Маша поспешно закивала.
— Хорошо! — Арташов торопливо поцеловал ее. — Я на второй этаж, за стариками. А ты выводи девчонок с заднего хода. Веревки обязательно прихватите. Но главное, чтоб без паники. Иначе! Сама понимаешь! Поэтому главное — без паники! Надень улыбочку и…
Маша метнулась вглубь дома.
Странная процессия продвигалась среди ночи в сторону побережья. В середине цепочки, цепляясь за веревку, которую тянула за собой Невельская, гуськом, то и дело спотыкаясь, падая, вновь поднимаясь, ковыляли полураздетые слепые девочки. Сзади и по краям, пригибаясь к земле и содрогаясь от разрывов, оглядываясь на пылающий дом, шли взрослые. Беспрестанный детский плач и женские всхлипы перекрывались ровным, бесстрастным голосом баронессы Эссен: — Alles in Ordnung, Mädchen. Keine Panik. Das sind gewöhnliche Militärübungen. Wir sind doch mit euch zusammen! Da gibt es nichts zu fürchten [22].

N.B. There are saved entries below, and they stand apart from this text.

-- ==== Sys2Proof/Tests/Slice0.lean ====
section
/-!
SUPPORT. Tests: words written out from the encodings decode to their instructions, ill-formed terms are refused, single
steps on small states, and for every statement with hypotheses a state and operands that meet them.
-/

namespace Sys2Proof.Tests

open Sys2Proof Sys2Proof.Machine

set_option maxRecDepth 100000

/-! ### Decoding (words from the layouts of R57 to R64 and the opcode table) -/

theorem test_decode_nop_to_exit :
    decodeWords [0x00000000#32] = .ok (.nop { form := .b3 }) 4 ∧
    decodeWords [0xFFE00004#32] = .ok (.bra { form := .bj, off := 32752#15 }) 4 ∧
    decodeWords [0x02080C0A#32, 0x00000000#32, 0x000FE07F#32] = .ok (.brc { form := .x, d := 3#7, a := 4#7, b := 2#7, wb := 0#5 }) 12 ∧
    decodeWords [0x00080C0C#32] = .ok (.brx { form := .b3, d := 3#7, a := 4#7 }) 4 ∧
    decodeWords [0xFFE00C10#32] = .ok (.call { form := .bj, d := 3#7, off := 32752#15 }) 4 ∧
    decodeWords [0x00080014#32] = .ok (.ret { form := .b3, a := 4#7 }) 4 ∧
    decodeWords [0x0006143A#32, 0x00000082#32, 0x000FE07F#32] = .ok (.loopb { form := .x, d := 5#7, a := 3#7, c := 2#7, e := 1#7, wb := 0#5 }) 12 ∧
    decodeWords [0x00000018#32] = .ok (.exit { form := .b3 }) 4 := by decide

theorem test_decode_yield_to_movc :
    decodeWords [0x0000001C#32] = .ok (.yield { form := .b3 }) 4 ∧
    decodeWords [0x15080020#32] = .ok (.waitc { form := .bi, a := 4#7, imm := 21#8 }) 4 ∧
    decodeWords [0x15000024#32] = .ok (.bar { form := .bi, imm := 21#8 }) 4 ∧
    decodeWords [0x0000002A#32, 0x00000000#32, 0x000FE07F#32] = .ok (.gbarSync { form := .x, wb := 0#5 }) 12 ∧
    decodeWords [0x0000002A#32, 0x00004000#32, 0x000FE07F#32] = .ok (.gbarArrive { form := .x, sub := 1#8, wb := 0#5 }) 12 ∧
    decodeWords [0x0000002A#32, 0x00008000#32, 0x000FE07F#32] = .ok (.gbarWait { form := .x, sub := 2#8, wb := 0#5 }) 12 ∧
    decodeWords [0x0200002E#32, 0x00800000#32, 0x000FE07F#32] = .ok (.twait { form := .x, b := 2#7, wb := 2#5 }) 12 ∧
    decodeWords [0x0A000C3C#32] = .ok (.movc { form := .bi, d := 3#7, imm := 10#8 }) 4 := by decide

theorem test_decode_movcTimelo_to_trap :
    decodeWords [0x09000C3C#32] = .ok (.movcTimelo { form := .bi, d := 3#7, imm := 9#8 }) 4 ∧
    decodeWords [0x0D080040#32] = .ok (.movtc { form := .bi, a := 4#7, imm := 13#8 }) 4 ∧
    decodeWords [0x0E080040#32] = .ok (.movtcQmap { form := .bi, a := 4#7, imm := 14#8 }) 4 ∧
    decodeWords [0x12080040#32] = .ok (.movtcParkmask { form := .bi, a := 4#7, imm := 18#8 }) 4 ∧
    decodeWords [0x0C080040#32] = .ok (.movtcPart { form := .bi, a := 4#7, imm := 12#8 }) 4 ∧
    decodeWords [0x1A080040#32] = .ok (.movtcAccst { form := .bi, a := 4#7, imm := 26#8 }) 4 ∧
    decodeWords [0x23080040#32] = .ok (.movtcTc { form := .bi, a := 4#7, imm := 35#8 }) 4 ∧
    decodeWords [0x15000030#32] = .ok (.trap { form := .bi, imm := 21#8 }) 4 := by decide

theorem test_decode_tret_to_imulh :
    decodeWords [0x00000034#32] = .ok (.tret { form := .b3 }) 4 ∧
    decodeWords [0x02080C80#32] = .ok (.iadd { form := .b3, d := 3#7, a := 4#7, b := 2#7 }) 4 ∧
    decodeWords [0x15080F00#32] = .ok (.iaddImm { form := .bi, d := 3#7, a := 4#7, imm := 21#8 }) 4 ∧
    decodeWords [0x02080C84#32] = .ok (.isub { form := .b3, d := 3#7, a := 4#7, b := 2#7 }) 4 ∧
    decodeWords [0x15080F04#32] = .ok (.isubImm { form := .bi, d := 3#7, a := 4#7, imm := 21#8 }) 4 ∧
    decodeWords [0x02080C90#32] = .ok (.imul { form := .b3, d := 3#7, a := 4#7, b := 2#7 }) 4 ∧
    decodeWords [0x15080F10#32] = .ok (.imulImm { form := .bi, d := 3#7, a := 4#7, imm := 21#8 }) 4 ∧
    decodeWords [0x02080C94#32] = .ok (.imulh { form := .b3, d := 3#7, a := 4#7, b := 2#7 }) 4 := by decide

theorem test_decode_imulhImm_to_or :
    decodeWords [0x15080F14#32] = .ok (.imulhImm { form := .bi, d := 3#7, a := 4#7, imm := 21#8 }) 4 ∧
    decodeWords [0x02080CA0#32] = .ok (.imin { form := .b3, d := 3#7, a := 4#7, b := 2#7 }) 4 ∧
    decodeWords [0x15080F20#32] = .ok (.iminImm { form := .bi, d := 3#7, a := 4#7, imm := 21#8 }) 4 ∧
    decodeWords [0x02080CA4#32] = .ok (.imax { form := .b3, d := 3#7, a := 4#7, b := 2#7 }) 4 ∧
    decodeWords [0x15080F24#32] = .ok (.imaxImm { form := .bi, d := 3#7, a := 4#7, imm := 21#8 }) 4 ∧
    decodeWords [0x02080CC0#32] = .ok (.and { form := .b3, d := 3#7, a := 4#7, b := 2#7 }) 4 ∧
    decodeWords [0x15080F40#32] = .ok (.andImm { form := .bi, d := 3#7, a := 4#7, imm := 21#8 }) 4 ∧
    decodeWords [0x02080CC4#32] = .ok (.or { form := .b3, d := 3#7, a := 4#7, b := 2#7 }) 4 := by decide

theorem test_decode_orImm_to_shr :
    decodeWords [0x15080F44#32] = .ok (.orImm { form := .bi, d := 3#7, a := 4#7, imm := 21#8 }) 4 ∧
    decodeWords [0x02080CC8#32] = .ok (.xor { form := .b3, d := 3#7, a := 4#7, b := 2#7 }) 4 ∧
    decodeWords [0x15080F48#32] = .ok (.xorImm { form := .bi, d := 3#7, a := 4#7, imm := 21#8 }) 4 ∧
    decodeWords [0x02080CCC#32] = .ok (.andn { form := .b3, d := 3#7, a := 4#7, b := 2#7 }) 4 ∧
    decodeWords [0x15080F4C#32] = .ok (.andnImm { form := .bi, d := 3#7, a := 4#7, imm := 21#8 }) 4 ∧
    decodeWords [0x02080CD0#32] = .ok (.shl { form := .b3, d := 3#7, a := 4#7, b := 2#7 }) 4 ∧
    decodeWords [0x15080F50#32] = .ok (.shlImm { form := .bi, d := 3#7, a := 4#7, imm := 21#8 }) 4 ∧
    decodeWords [0x02080CD4#32] = .ok (.shr { form := .b3, d := 3#7, a := 4#7, b := 2#7 }) 4 := by decide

С менторским этим тоном контрастировали полные страха глаза баронессы. Новый разрыв вызвал среди слепых девочек крики ужаса. И Эссен, преодолев страх, вновь принялась успокаивать остальных столь равнодушно, будто и впрямь не было для нее ничего привычней ночных обстрелов. — Hinlegen! Gut, Mädchen. Jetzt auf, meine Braven. Die tapfersten bekommen zum Frühstuck noch einen Knödel als Beigabe [23]. Заслышав вопль страха кого-то из обслуги, тем же ровным голосом перешла на русский: — А если какая-то дрянь не умеет сдержать нервы, лучше пошла прочь, но не сметь пугать детей!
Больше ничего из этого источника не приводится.